To solve this problem, we can use the equation for centripetal acceleration, a = v^2/r, where a is the acceleration, v is the tangential velocity, and r is the radius of the circle. We know that the tangential acceleration is given as 1.7m/s^2, and we can assume that the car was traveling at a constant speed around the circle before it skidded off. This means that the tangential velocity is also constant.

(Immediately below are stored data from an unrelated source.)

-- ==== Sys2Proof/Machine/QueueOps.lean ====
section
/-!
DEFINITION. Pergola queues (07), their notices, signal objects, MSI-X messages and error records: the operations every
unit shares.
-/
namespace Sys2Proof.Machine

/-! ## Settings in force (07 Table 7.3; fixed settings of R702 and 12 R563) -/

def qLedger : Nat := 512
def qError : Nat := 513
def State.pqCfg (s : State) (q : Nat) : Word :=
  if q = 513 then (s.reg (aPq q) &&& 0x00C00000) ||| 0xD0000000
  else if q = 512 then (s.reg (aPq q) &&& 0x30FC0000) ||| 0x80000000
  else s.reg (aPq q)
def State.pqEn (s : State) (q : Nat) : Bool := bit (s.pqCfg q) 31
def State.pqOverwrite (s : State) (q : Nat) : Bool := bit (s.pqCfg q) 30
def State.pqNoticeMode (s : State) (q : Nat) : Nat := fld (s.pqCfg q) 28 2
def State.pqWhole (s : State) (q : Nat) : Bool := bit (s.pqCfg q) 27
def State.pqSinkKind (s : State) (q : Nat) : Nat := fld (s.pqCfg q) 22 2
def State.pqDepth (s : State) (q : Nat) : Nat :=
  if q = 513 then 4096 else if q = 512 then 16384 else s.regN (aPq q + 0x08)
def State.pqHi (s : State) (q : Nat) : Nat := fld (s.reg (aPq q + 0x0C)) 16 16
def State.pqLo (s : State) (q : Nat) : Nat := fld (s.reg (aPq q + 0x0C)) 0 16
def State.pqNotice (s : State) (q : Nat) : Word := if q = 513 then 0 else s.reg (aPq q + 0x10)
/-- The index under which a queue is reported (07 R329). -/
def qReport (q : Nat) : Nat := if q = 512 then 0xFFFF else if q = 513 then 0xFFFE else q
/-- The queue exists on the part. -/
def State.pqPresent (s : State) (q : Nat) : Bool := 512 ≤ q || q < s.ident.queues
def PqState.occ (p : PqState) : Nat := p.items.length

/-! ## Messages: MSI-X and Lodge notices -/

def State.msixMasked (s : State) (v : Nat) : Bool := bit (s.reg (aMsixTable v + 12)) 0
/-- A notice for a masked vector sets its pending bit; otherwise the message is sent (12 R538, R539). -/
def State.msix (s : State) (v : Nat) : State :=
  if s.msixMasked v then s.setBits (aMsixPba + 4 * (v / 32)) (1#32 <<< (v % 32)) else s.send (.msix v)

/-- A notice to a Lodge core enters its 64-entry FIFO, or marks the overflow (11 R513). -/
def State.coreNotice (s : State) (c : Nat) (src : BitVec 16) : State :=
  let x := s.core c
  let x' := if x.irq.length < 64 then { x with irq := x.irq ++ [src] } else { x with irqOver := true }
  (s.setCore c x').send (.coreNotice c)

/-! ## Writing (07 R333–R337, R701) -/

inductive OfferResult where
  | accepted | held | refused | discarded
  deriving DecidableEq, Repr

/-- The settings the acceptance of an item uses. -/
structure OfferCfg where
  en : Bool
  overwrite : Bool
  depth : Nat
  host : Bool
  deriving DecidableEq, Repr

/-- What one offer did: the queue after it, the result, and how many items count as lost and as flushed. -/
structure OfferOut where
  p : PqState
  res : OfferResult
  lost : Nat
  flushed : Nat
  deriving DecidableEq, Repr

def OpenPkt.isOf (k : OpenPkt) (o : Offer) : Bool := k.writer == o.writer && k.src == o.src
def Discarding.isOf (k : Discarding) (o : Offer) : Bool := k.writer == o.writer && k.src == o.src

/-- Discard a packet's stored items; a read side open on it closes (R335). Returns the queue and the count. -/
def PqState.dropStored (p : PqState) (pkt : Nat) : PqState × Nat :=
  let keep := p.items.filter (fun i => i.pkt != pkt)
  let n := p.items.length - keep.length
  ({ p with items := keep, openR := if p.openR = some pkt then none else p.openR, rptr := p.rptr + BitVec.ofNat 16 n }, n)

/-- Discard a packet; when it is still open on the write side, its writer's later items are discarded (R335). -/
def PqState.dropPkt (p : PqState) (pkt : Nat) : PqState × Nat :=
  let r := p.dropStored pkt
  let opened := p.openW.filter (fun k => k.pkt == pkt)
  ({ r.1 with openW := p.openW.filter (fun k => k.pkt != pkt),
              dropping := r.1.dropping ++ opened.map (fun k => ⟨k.writer, k.src, k.prio, true⟩) }, r.2)

/-- Lowest priority of the stored items; 8 when there are none. -/
def minPrio (items : List QItem) : Nat := items.foldl (fun m i => min m i.prio.toNat) 8
/-- The oldest item of a priority. -/
def oldestAt (items : List QItem) (pr : Nat) : Option QItem := items.find? (fun i => i.prio.toNat == pr)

Since the car skids off the track after traveling one quarter of the way around, we can say that the radius of the circle is also one quarter of the total circumference. Therefore, we can set up the following equation:

1.7m/s^2 = (v^2)/(r/4)

Solving for v, we get v = 2.93m/s. Now, we can use the equation for centripetal force, Fc = mv^2/r, where m is the mass of the car. We know that the only force acting on the car is the force of friction between the car and the track, since there is no external force causing the car to accelerate tangentially. Therefore, we can set up the following equation:

Fc = μN = mv^2/r

Where μ is the coefficient of static friction and N is the normal force between the car and the track. We can rearrange this equation to solve for μ:

μ = (mv^2)/(rN)

To find N, we can use Newton's second law, F = ma, where F is the force of friction and a is the tangential acceleration. We know that the force of friction is equal to the force of gravity acting on the car, since the car is not moving vertically. Therefore, we can set up the following equation:

F = mg = ma

Solving for N, we get N = mg/a.

Substituting this into our previous equation, we get:

μ = (mv^2)/(rmg/a)

Simplifying, we get:

μ = (v^2)/(rg)

Plugging in the values we have calculated, we get:

μ = (2.93m/s)^2 / (1/4 * 9.8m/s^2 * 1/4 * πr)

μ = 0.54

Therefore, the coefficient of static friction between the car and the track is 0.54
 

FAQ: Car on flat track Rotation problem?

What is the Car on Flat Track Rotation problem?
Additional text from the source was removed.